The Age of Television (Book)

Experiences and Theories

As television threatens to intrude upon our daily lives more than ever, The Age of Television takes a look at the impact of this media form on modern life. Buonanno analyzes how televised entertainment has altered human perception of place and time, multiplied opportunities for indirect social experience, and fueled the collective imagination.

Category: Film Studies

Edition

At a stage of major change in the world of television (the coming of digital TV, multiple channels, mobile TV on cellphones) this book seeks to take stock of the impact of the advent and presence of television on daily life over the past fifty years, or slightly longer. The author takes as her standpoint, or rather places at the centre of her analysis and considerations, the human experience and the way in which the medium of television has radically changed it. Connection; mobility; plurality. The discourse developed in the various chapters of the book focus on this triad of conceptual categories, which govern the most important ways in which television can effect a transformation at the level of experience. It can establish connections between individuals and distant events; encourage the formation of 'imagined communities' on a varying scale (worldwide, national, local or based on a common identity); create enabling conditions for travel to distant places and for vicarious and 'imaginary' journeys; and function as a genuine multiplier of opportunities and of forms of indirect social experience, in the sense of 'pluralising' the worlds of an imaginary life. The three categories in turn flow into the category of 'imagination', perceived as the big engine that drives modern mediatized society – television supplying ample fuel for this purpose. 'The Age of Television: Experiences and theories', is in its own special way a book of theory. Each chapter draws on classic concepts and theories from international television studies – from the flow to televised ceremonies and cultural imperialism – but without any undue reverence. The book is written with students in mind and thus undeniably conveys a pedagogic message: the author seeks to demonstrate how theories are a means of learning that is at the same time indispensable and flexible, open to criticism and to reworking in a new context. The logical and coherent structure of the book and its systematic articulation around a central nucleus of well defined concepts make it a very useful text for university courses. Yet it is written not in the style of a manual, but rather as a critical essay; and its original approach makes it also interesting and appealing to a scholarly readership and the cultivated general audience.
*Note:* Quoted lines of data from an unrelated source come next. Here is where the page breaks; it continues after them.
-- ==== Sys2Proof/Certificates/Slice0/Obligations.lean ====
section
/-! DEFINITION. The statements for the provers: what the rules of spec/ say the commands and the machine do. -/

open Sys2Proof Sys2Proof.Machine

/-! ### Reset and system commands -/

/-- 10_state.md R33: the value of every register, flag and register file after reset. -/
def Obligations.ResetStateHoldsTheListedValues : Prop :=
  (∀ r : Reg, regRead State.reset r = 0) ∧
  (∀ k : Fin 64, State.reset.coef[k] = 0 ∧ State.reset.ws[k] = 16) ∧
  State.reset.status = 0

/-- 40_system.md R80: NOP changes no state at all and answers (0, 0). -/
def Obligations.NopOnlyAnswers : Prop :=
  ∀ s : State, exec .nop s = .next { s with response := some ⟨false, 0⟩ }

/-- 40_system.md R81, 10_state.md R23: WRL to each writable register stores the low bits of the immediate in it, a 32-bit
register's high half becoming 0, and changes nothing else; on an unassigned register (10_state.md R34) and on the read-only
STATUS, FAULTCODE, COD_RANGE, COD_OFFSET and BITBUF it faults E_REG. -/
def Obligations.WrlStoresTheLowBits : Prop :=
  ∀ (s : State) (imm : BitVec 16),
    exec (.wrl 0x00 imm) s = .next { s with dstX := imm, response := some ⟨false, 0⟩ } ∧
    exec (.wrl 0x01 imm) s = .next { s with dstY := imm, response := some ⟨false, 0⟩ } ∧
    exec (.wrl 0x02 imm) s = .next { s with mvX := imm, response := some ⟨false, 0⟩ } ∧
    exec (.wrl 0x03 imm) s = .next { s with mvY := imm, response := some ⟨false, 0⟩ } ∧
    exec (.wrl 0x04 imm) s = .next { s with w0 := imm, response := some ⟨false, 0⟩ } ∧
    exec (.wrl 0x05 imm) s = .next { s with w1 := imm, response := some ⟨false, 0⟩ } ∧
    exec (.wrl 0x06 imm) s = .next { s with wround := imm, response := some ⟨false, 0⟩ } ∧
    exec (.wrl 0x07 imm) s = .next { s with wshift := imm.extractLsb' 0 4, response := some ⟨false, 0⟩ } ∧
    exec (.wrl 0x08 imm) s = .next { s with woff := imm, response := some ⟨false, 0⟩ } ∧
    exec (.wrl 0x09 imm) s = .next { s with bs := imm.extractLsb' 0 12, response := some ⟨false, 0⟩ } ∧
    exec (.wrl 0x0A imm) s = .next { s with qpav := imm.extractLsb' 0 6, response := some ⟨false, 0⟩ } ∧
    exec (.wrl 0x0B imm) s = .next { s with foa := imm.extractLsb' 0 8, response := some ⟨false, 0⟩ } ∧
    exec (.wrl 0x0C imm) s = .next { s with fob := imm.extractLsb' 0 8, response := some ⟨false, 0⟩ } ∧
    exec (.wrl 0x0D imm) s = .next { s with curSlot := imm.extractLsb' 0 5, response := some ⟨false, 0⟩ } ∧
    exec (.wrl 0x12 imm) s = .next { s with picW := imm, response := some ⟨false, 0⟩ } ∧
    exec (.wrl 0x13 imm) s = .next { s with picH := imm, response := some ⟨false, 0⟩ } ∧
    exec (.wrl 0x14 imm) s = .next { s with cpbPtr := 0#16 ++ imm, response := some ⟨false, 0⟩ } ∧
    exec (.wrl 0x15 imm) s = .next { s with cpbEnd := 0#16 ++ imm, response := some ⟨false, 0⟩ } ∧
    ∀ reg : BitVec 8,
      reg = 0x0E ∨ reg = 0x0F ∨ reg = 0x10 ∨ reg = 0x11 ∨ 0x16 ≤ reg.toNat → exec (.wrl reg imm) s = .next (faultRecord .eReg s)

/-- 40_system.md R82: WRH writes the high half of CPB_PTR or CPB_END and keeps the low half; every other register
number faults E_REG (60_exceptions.md R181, R183). -/
def Obligations.WrhWritesTheHighHalf : Prop :=
  ∀ (s : State) (imm : BitVec 16),
    exec (.wrh 0x14 imm) s =
      .next { s with cpbPtr := BitVec.ofNat 32 (imm.toNat * 2 ^ 16 + s.cpbPtr.toNat % 2 ^ 16), response := some ⟨false, 0⟩ } ∧
    exec (.wrh 0x15 imm) s =
      .next { s with cpbEnd := BitVec.ofNat 32 (imm.toNat * 2 ^ 16 + s.cpbEnd.toNat % 2 ^ 16), response := some ⟨false, 0⟩ } ∧
    ∀ reg : BitVec 8, reg ≠ 0x14 → reg ≠ 0x15 → exec (.wrh reg imm) s = .next (faultRecord .eReg s)

/-- 40_system.md R83, 10_state.md R23: RDREG answers the register, sign-extended for an sN register and zero-extended for
a uN one, and BITBUF as zeros, bitcnt, bitbuf joined; it changes nothing else; an unassigned register faults E_REG. -/
def Obligations.RdregAnswersTheExtendedRegister : Prop :=
  ∀ s : State,
    exec (.rdreg 0x00) s = .next { s with response := some ⟨false, BitVec.ofNat 32 s.dstX.toNat⟩ } ∧
    exec (.rdreg 0x01) s = .next { s with response := some ⟨false, BitVec.ofNat 32 s.dstY.toNat⟩ } ∧
    exec (.rdreg 0x02) s = .next { s with response := some ⟨false, BitVec.ofInt 32 s.mvX.toInt⟩ } ∧
    exec (.rdreg 0x03) s = .next { s with response := some ⟨false, BitVec.ofInt 32 s.mvY.toInt⟩ } ∧
    exec (.rdreg 0x04) s = .next { s with response := some ⟨false, BitVec.ofInt 32 s.w0.toInt⟩ } ∧
    exec (.rdreg 0x05) s = .next { s with response := some ⟨false, BitVec.ofInt 32 s.w1.toInt⟩ } ∧
    exec (.rdreg 0x06) s = .next { s with response := some ⟨false, BitVec.ofNat 32 s.wround.toNat⟩ } ∧
    exec (.rdreg 0x07) s = .next { s with response := some ⟨false, BitVec.ofNat 32 s.wshift.toNat⟩ } ∧
    exec (.rdreg 0x08) s = .next { s with response := some ⟨false, BitVec.ofInt 32 s.woff.toInt⟩ } ∧
    exec (.rdreg 0x09) s = .next { s with response := some ⟨false, BitVec.ofNat 32 s.bs.toNat⟩ } ∧
    exec (.rdreg 0x0A) s = .next { s with response := some ⟨false, BitVec.ofNat 32 s.qpav.toNat⟩ } ∧
    exec (.rdreg 0x0B) s = .next { s with response := some ⟨false, BitVec.ofInt 32 s.foa.toInt⟩ } ∧
    exec (.rdreg 0x0C) s = .next { s with response := some ⟨false, BitVec.ofInt 32 s.fob.toInt⟩ } ∧
    exec (.rdreg 0x0D) s = .next { s with response := some ⟨false, BitVec.ofNat 32 s.curSlot.toNat⟩ } ∧
    exec (.rdreg 0x10) s = .next { s with response := some ⟨false, BitVec.ofNat 32 s.status.toNat⟩ } ∧
    exec (.rdreg 0x11) s = .next { s with response := some ⟨false, BitVec.ofNat 32 s.faultcode.toNat⟩ } ∧
    exec (.rdreg 0x12) s = .next { s with response := some ⟨false, BitVec.ofNat 32 s.picW.toNat⟩ } ∧
    exec (.rdreg 0x13) s = .next { s with response := some ⟨false, BitVec.ofNat 32 s.picH.toNat⟩ } ∧
    exec (.rdreg 0x14) s = .next { s with response := some ⟨false, s.cpbPtr⟩ } ∧
    exec (.rdreg 0x15) s = .next { s with response := some ⟨false, s.cpbEnd⟩ } ∧
    exec (.rdreg 0x16) s = .next { s with response := some ⟨false, BitVec.ofNat 32 s.codRange.toNat⟩ } ∧
    exec (.rdreg 0x17) s = .next { s with response := some ⟨false, BitVec.ofNat 32 s.codOffset.toNat⟩ } ∧
    exec (.rdreg 0x18) s = .next { s with response := some ⟨false,
      BitVec.ofNat 32 (s.zeros.toNat * 2 ^ 12 + s.bitcnt.toNat * 2 ^ 8 + s.bitbuf.toNat)⟩ } ∧
    ∀ reg : BitVec 8, reg = 0x0E ∨ reg = 0x0F ∨ 0x19 ≤ reg.toNat → exec (.rdreg reg) s = .next (faultRecord .eReg s)
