theorem Moved.inv {s t : State} (h : Moved s t) (hs : Inv Config.params s) : Inv Config.params t := by
  cases h with
  | fault c => exact hs.faultRecord c
  | answer hu => exact (hu.inv hs).congr rfl rfl
  | cpb b ha => exact ⟨hs.fetch, hs.engine, hs.record, hs.memory.cpbWrite ha b⟩
  | fb slot c l => exact ⟨hs.fetch, hs.engine, hs.record, hs.memory.fbWriteAll slot c l⟩
  | reset => exact hs.resetBlock

/-- Settles O57: every case of a step keeps the four parts of the invariant. -/
theorem invariantIsKeptByEveryStep : Obligations.InvariantIsKeptByEveryStep := by
  intro s t hs h
  rcases step_moved h with rfl | ⟨rest, hm⟩
  · exact hs
  · exact hm.inv (hs.congr rfl rfl)

/-! ### Flags and engine registers by command

10_state.md R24, R28, R35: what `Effect` keeps, read for the commands the rules list. -/

/-- What an answered command keeps of the flags and the engine registers, with the commands named. -/
theorem exec_keepsFlags {i : Instr} {s t : State} (h : exec i s = .next t) :
    (clearsSticky i = false → ∀ f, f ≠ .cabact → flagOn f s = true → flagOn f t = true) ∧
    (changesCabact i = false → flagOn .cabact t = flagOn .cabact s) ∧
    (writesEngine i = false → t.codRange = s.codRange ∧ t.codOffset = s.codOffset) := by
  rcases exec_outcome i s t h with ⟨c, rfl⟩ | ⟨v, u, hu, rfl⟩
  · exact ⟨fun _ f _ hf => by simp [hf], fun _ => by simp, fun _ => ⟨rfl, rfl⟩⟩
  · exact ⟨fun hi => (hu.keepsSticky hi).mono, hu.cabact, hu.engineRegs⟩

/-- Settles O60: a fault only sets FAULT, and the effect of a command that is not listed keeps the flags and registers. -/
theorem statusFlagsChangeOnlyAsListed : Obligations.StatusFlagsChangeOnlyAsListed := by
  intro i s t h
  obtain ⟨hsticky, hcabact, hengine⟩ := exec_keepsFlags h
  refine ⟨fun hi => hsticky ?_, fun hi => hcabact ?_, fun hi => hengine ?_⟩
  · cases i with
    | clrst | sreset => exact hi.elim
    | _ => rfl
  · cases i with
    | cabstart | cabterm | bsinit | sreset => exact hi.elim
    | _ => rfl
  · cases i with
    | cabstart | cabdec | cabbyp | cabterm | sreset => exact hi.elim
    | _ => rfl

/-! ### Reading a register back -/

/-- The width and signedness of each register a program can write (10_state.md R22, R26, R27). -/
def regShape : Reg → Option (Nat × Bool)
  | .dstX | .dstY | .wround | .picW | .picH => some (16, false)
  | .mvX | .mvY | .w0 | .w1 | .woff => some (16, true)
  | .wshift => some (4, false)
  | .bs => some (12, false)
  | .qpav => some (6, false)
  | .foa | .fob => some (8, true)
  | .curSlot => some (5, false)
  | .cpbPtr | .cpbEnd => some (32, false)
  | .status | .faultcode | .codRange | .codOffset | .bitbuf => none

/-- The shape of a register number is the shape of the register it names. -/
theorem writableShape_eq (n : BitVec 8) : writableShape n = (regOfNumber n).bind regShape := by
  revert n
  decide

theorem regReadOnly_of_regShape {r : Reg} {p : Nat × Bool} (h : regShape r = some p) : regReadOnly r = false := by
  cases r with
  | status | faultcode | codRange | codOffset | bitbuf => cases h
  | _ => rfl

theorem regRead_response (s : State) (a : Option Response) (r : Reg) : regRead { s with response := a } r = regRead s r := by
  cases r <;> rfl

/-- Reading a register back after its write gives the low bits of the immediate, extended by its type (10_state.md R23). -/
theorem regRead_regWriteLow {r : Reg} {width : Nat} {signed : Bool} (h : regShape r = some (width, signed))
    (imm : BitVec 16) (s : State) :
    regRead (regWriteLow imm s r) r =
      if signed then (imm.setWidth width).signExtend 32 else (imm.setWidth width).setWidth 32 := by
  cases r with
  | status | faultcode | codRange | codOffset | bitbuf => cases h
  | _ => cases h; simp [regRead, regWriteLow]

theorem exec_wrl {n : BitVec 8} {r : Reg} (h : regOfNumber n = some r) (hr : regReadOnly r = false) (imm : BitVec 16)
    (s : State) : exec (.wrl n imm) s = respond 0 (regWriteLow imm s r) := by
  simp [exec, execWrl, h, hr]

theorem exec_rdreg {n : BitVec 8} {r : Reg} (h : regOfNumber n = some r) (s : State) :
    exec (.rdreg n) s = respond (regRead s r) s := by
  simp [exec, execRdreg, h]

/-- Settles O6: the register named by the number is written, and its read is `regRead_regWriteLow`. -/
theorem rdregAfterWrlReadsTheWrittenBits : Obligations.RdregAfterWrlReadsTheWrittenBits := by
  intro s n imm width signed h
  rw [writableShape_eq, Option.bind_eq_some_iff] at h
  obtain ⟨r, hn, hshape⟩ := h
  refine ⟨_, exec_wrl hn (regReadOnly_of_regShape hshape) imm s, ?_⟩
  rw [exec_rdreg hn, regRead_response, regRead_regWriteLow hshape]
  rfl

/-! ### Reset and idle engine -/

/-- Settles O1: every register by its case, the register files by their constant listing. -/
theorem resetStateHoldsTheListedValues : Obligations.ResetStateHoldsTheListedValues := by
  refine ⟨fun r => ?_, fun k => ⟨?_, ?_⟩, rfl⟩
  · cases r <;> rfl
  · exact Vector.getElem_replicate k.isLt
  · exact Vector.getElem_replicate k.isLt

/-- Settles O58: nothing is listed, no flag is set, and the fetch buffer is empty. -/
theorem resetStateSatisfiesTheInvariant : Obligations.ResetStateSatisfiesTheInvariant where
  fetch := ⟨Nat.zero_le 7, Nat.zero_le 2⟩
  engine := .of_idle rfl
  record := .of_clear rfl rfl
  memory := ⟨⟨wf_nil, fun _ hc => absurd hc List.not_mem_nil⟩, ⟨wf_nil, fun _ hc => absurd hc List.not_mem_nil⟩, wf_nil⟩

theorem cabdec_of_idle {s : State} (h : flagOn .cabact s = false) (P : Params) (i : BitVec 10) :
    cabdec P i s = raiseFault .eState s := if_neg (by simp [h])

theorem cabbyp_of_idle {s : State} (h : flagOn .cabact s = false) (P : Params) :
    cabbyp P s = raiseFault .eState s := if_neg (by simp [h])

theorem cabterm_of_idle {s : State} (h : flagOn .cabact s = false) (P : Params) :
    cabterm P s = raiseFault .eState s := if_neg (by simp [h])

/-- Settles O23: each of the three commands checks CABACT before anything else. -/
theorem idleEngineRefusesBins : Obligations.IdleEngineRefusesBins := by
  intro s i h
  exact ⟨cabdec_of_idle h _ i, cabbyp_of_idle h _, cabterm_of_idle h _⟩

end Sys2Proof.Machine

/-! ### The fetch unit by its turns

20_memory.md R46: `fetch_byte()` is at the end of the data, or it takes one turn of its loop. -/

namespace Sys2Proof.Machine

/-- 20_memory.md R46: at the end pointer OVR is set and 0 delivered. -/
theorem fetchByte_at_end {P : Params} {s : State} (h : s.cpbEnd.toNat ≤ s.cpbPtr.toNat) :
    fetchByte P s = .ok (0, setFlag .ovr s) := by
  rw [fetchByte, Nat.sub_eq_zero_of_le h, fetchLoop]

/-- Below the end pointer CPB_PTR does not wrap. -/
theorem cpbPtr_succ_toNat {s : State} (h : s.cpbPtr.toNat < s.cpbEnd.toNat) :
    (s.cpbPtr + 1).toNat = s.cpbPtr.toNat + 1 := by
  bv_omega

/-- 20_memory.md R46: below the end pointer `fetch_byte()` is one turn of the loop, which runs again after a deleted 03. -/
theorem fetchByte_turn (P : Params) {s : State} (h : s.cpbPtr.toNat < s.cpbEnd.toNat) :
    fetchByte P s = (startCodeAhead P s >>= fun hit =>
      if hit then .ok (0, setFlag .ovr { s with cpbEnd := s.cpbPtr })
      else cpbRead P s s.cpbPtr.toNat >>= fun b =>
        if s.zeros = 2 ∧ b = 3 then fetchByte P { s with cpbPtr := s.cpbPtr + 1, zeros := 0 }
        else .ok (b, { s with cpbPtr := s.cpbPtr + 1, zeros := zerosAfter s.zeros b })) := by
  obtain ⟨left, hleft⟩ : ∃ left, s.cpbEnd.toNat - s.cpbPtr.toNat = left + 1 :=
    Nat.exists_eq_succ_of_ne_zero (by omega)
  have hrest : s.cpbEnd.toNat - (s.cpbPtr + 1).toNat = left := by
    rw [cpbPtr_succ_toNat h]
    omega
  simp only [fetchByte, hleft, hrest, fetchLoop]

/-- The zero counter counts one more zero byte, to at most 2 (20_memory.md R46). -/
theorem zerosAfter_eq_min (z : BitVec 2) (b : Byte) :
    zerosAfter z b = if b = 0x00 then BitVec.ofNat 2 (min (z.toNat + 1) 2) else 0 := by
  have hcount : (if z.toNat < 2 then z + 1 else 2) = BitVec.ofNat 2 (min (z.toNat + 1) 2) := by
    revert z
    decide
  rw [zerosAfter, hcount]

/-- Settles O11: the end of the data, or one turn whose look-ahead and byte are answered under the pointer contract. -/
theorem fetchByteFollowsItsPseudocode : Obligations.FetchByteFollowsItsPseudocode := by
  intro P s hp
  rcases Nat.lt_or_ge s.cpbPtr.toNat s.cpbEnd.toNat with hlt | hend
  · have hread : cpbRead P s s.cpbPtr.toNat = .ok (cpbByte s s.cpbPtr.toNat) := cpbRead_of_lt (Nat.lt_of_lt_of_le hlt hp)
    rw [fetchByte_turn P hlt, startCodeAhead_answers hp, hread, if_neg (Nat.not_le.2 hlt), ← zerosAfter_eq_min]
    simp only [ok_bind, decide_eq_true_eq]
    rfl
  · rw [fetchByte_at_end hend, if_neg (by omega), if_pos hend]
    rfl

/-! ### The stuck fetch

20_memory.md R41, R46 (log 4): a byte at or past CpbSize cannot be read, and a command that needs one is stuck. -/

/-- The look-ahead misses on a byte that is not 0 and reads no other (20_memory.md R46; log 4). -/
theorem startCodeAhead_of_ne_zero {P : Params} {s : State} (h : s.cpbPtr.toNat < P.cpbSize.toNat)
    (hb : cpbByte s s.cpbPtr.toNat ≠ 0) : startCodeAhead P s = .ok false := by
  unfold startCodeAhead
  split
  · rw [cpbRead_of_lt h, ok_bind, if_pos hb]
  · rfl

/-- At or past CpbSize the look-ahead misses or is stuck. -/
theorem startCodeAhead_of_le {P : Params} {s : State} (h : P.cpbSize.toNat ≤ s.cpbPtr.toNat) :
    startCodeAhead P s = .ok false ∨ startCodeAhead P s = .error .cpbFetchOutside := by
  unfold startCodeAhead
  split
  · rw [cpbRead_of_le h]
    exact .inr rfl
  · exact .inl rfl

/-- A zero byte makes the look-ahead read the second byte, and two make it read the third (log 4). -/
theorem startCodeAhead_stuck {P : Params} {s : State} (hlt : s.cpbPtr.toNat + 2 < s.cpbEnd.toNat)
    (h0 : cpbByte s s.cpbPtr.toNat = 0)
    (h : P.cpbSize.toNat = s.cpbPtr.toNat + 1 ∨
      cpbByte s (s.cpbPtr.toNat + 1) = 0 ∧ P.cpbSize.toNat = s.cpbPtr.toNat + 2) :
    startCodeAhead P s = .error .cpbFetchOutside := by
  unfold startCodeAhead
  rw [if_pos hlt, cpbRead_of_lt (by omega), ok_bind, if_neg (not_not.2 h0)]
  rcases h with hsize | ⟨h1, hsize⟩
  · rw [cpbRead_of_le (by omega), error_bind]
  · rw [cpbRead_of_lt (by omega), ok_bind, if_neg (not_not.2 h1), cpbRead_of_le (by omega), error_bind]

/-- A byte to deliver that lies at or past CpbSize is not delivered (20_memory.md R41). -/
theorem fetchByte_past_cpbSize {P : Params} {s : State} (hlt : s.cpbPtr.toNat < s.cpbEnd.toNat)
    (h : P.cpbSize.toNat ≤ s.cpbPtr.toNat) : fetchByte P s = .error .cpbFetchOutside := by
  rw [fetchByte_turn P hlt]
  rcases startCodeAhead_of_le h with hahead | hahead
  · rw [hahead, ok_bind, cpbRead_of_le h]
    rfl
  · rw [hahead, error_bind]
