/-- What foreground calibration measures of a pair engine (R365): offset, gain and skew of the 18 sub-ADCs, gain and timing of
the 66 segments, the offsets of the 288 candidates in record order, the candidates in use by sub-ADC, the 15 front-end words,
the transmit and receive delays of the 10 modes in ps, and the junction temperature in 1/16 °C. -/
structure FgMeas where
  adc : List (Int × Int × Int)
  dac : List (Int × Int)
  cmp : List Int
  sel : List (BitVec 8)
  fe : List (BitVec 16)
  delays : List (BitVec 32 × BitVec 32)
  temp : Int
deriving DecidableEq, Repr

/-- Where a self-test failed (`LG_ADDR` of Table 15-8). -/
inductive FailAt where
  | row (r : Nat)
  | memory (m r : Nat)
  | cell (cell : Fin 65536) (word : Fin 8)
  | word (w : Nat)
  | adc (e : Fin 18)
  | dac (n : Fin 66)
  | cmp (e : Fin 18) (stage : Fin 8) (cand : Fin 2)
  | other
deriving DecidableEq, Repr

/-- A failure that a test found: its place, the failing bit (0xFF for none or several), the cause, and whether a spare column
rather than a spare row suits it (Table 15-7). -/
structure Finding where
  place : FailAt
  failBit : BitVec 8
  cause : Fin 4
  column : Bool
deriving DecidableEq, Repr

/-- How a test ended (R367): terminal count, or stopped with its cause (1 budget, 2 wake, 3 power change, 4 software). -/
inductive TestEnd where
  | terminal
  | stopped (cause : Fin 5)
deriving DecidableEq, Repr

/-- The tests of Table 15-5 on their instances. -/
inductive TestOn where
  | coefStore (e : PeNo)
  | schedSram (q : Fin 4)
  | qdr (h : QcNo)
  | mram
  | lbistTile (t : TileNo)
  | lbistCore (q : Fin 4)
  | peLoopback (e : PeNo)
  | hybrid (e : PeNo)
  | regulator (t : TileNo)
  | reference
  | pll
  | hlane (h : LaneNo)
  | wale (w : WlNo) (tx rx : BitVec 32)
deriving DecidableEq, Repr

/-- An edge at PPS_IN (R212): its polarity, whether its pulse is shorter than 100 ns, and the root edge, of the eight that a D33 edge
counts, at which it comes. -/
structure PpsEdge where
  falling : Bool
  short : Bool
  sub : Fin 8
deriving DecidableEq, Repr

/-- Whose entry is complete (R344, R347): a tile's, or the device's, with the inputs of the start that follows where a request for
`ACTIVE` is pending. -/
inductive EntryDone where
  | tile (t : TileNo)
  | device (boot : BootInputs)
deriving DecidableEq, Repr

/-- Targets of in-service slices (R370). -/
inductive SliceOn where
  | store (e : PeNo)
  | sched (q : Fin 4)
  | cells (h : QcNo)
deriving DecidableEq, Repr

end Sys2Proof.Machine

namespace Sys2Proof
open Sys2Proof.Machine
“One of the most stimulating endorsements of Coronation Street and The Sopranos that anyone has ever written. And good for Buonanno . . . for eschewing some of the grimmer accounts of the effects of ‘junk’ TV which many other commentators offer. Gleefully and consistently she rebuffs those who see the export of US TV shows as ‘cultural imperialism,’ by which Hollywood pumps out soul-destroying pap to numb the minds of idiot consumers.” 

Financial Times

“Some say that the age of television is over. If that is so, then the medium has found its ideal historian and critic in Milly Buonanno. I have read her work with pleasure over many years. It culminates with this book—a stunning tour de force. And if TV indeed has a future—as I firmly believe—then this tough-minded but subtly-expressed volume will be our best guide to what lies ahead, in addition to what went before.”

Toby Miller, Editor of Television & New Media

“In this elegantly written and highly original re-examination of television, its narrative forms and its key analytic texts, Milly Buonanno provides an exciting and philosophically sophisticated study of television in all its rich complexity. An astonishing and ground-breaking work."

Manuel Alvarado, University of Luton

“In this wide-ranging and always insightful book, Milly Buonanno takes us on a journey from the beginnings of television in 1936 to the present day, and indeed beyond to the digital future which awaits us all. En route she interrogates a number of theories which have traditionally dominated television analysis and offers an exhilarating counter-analysis to theories of cultural imperialism. A refreshingly open and searching approach to a medium in constant evolution.”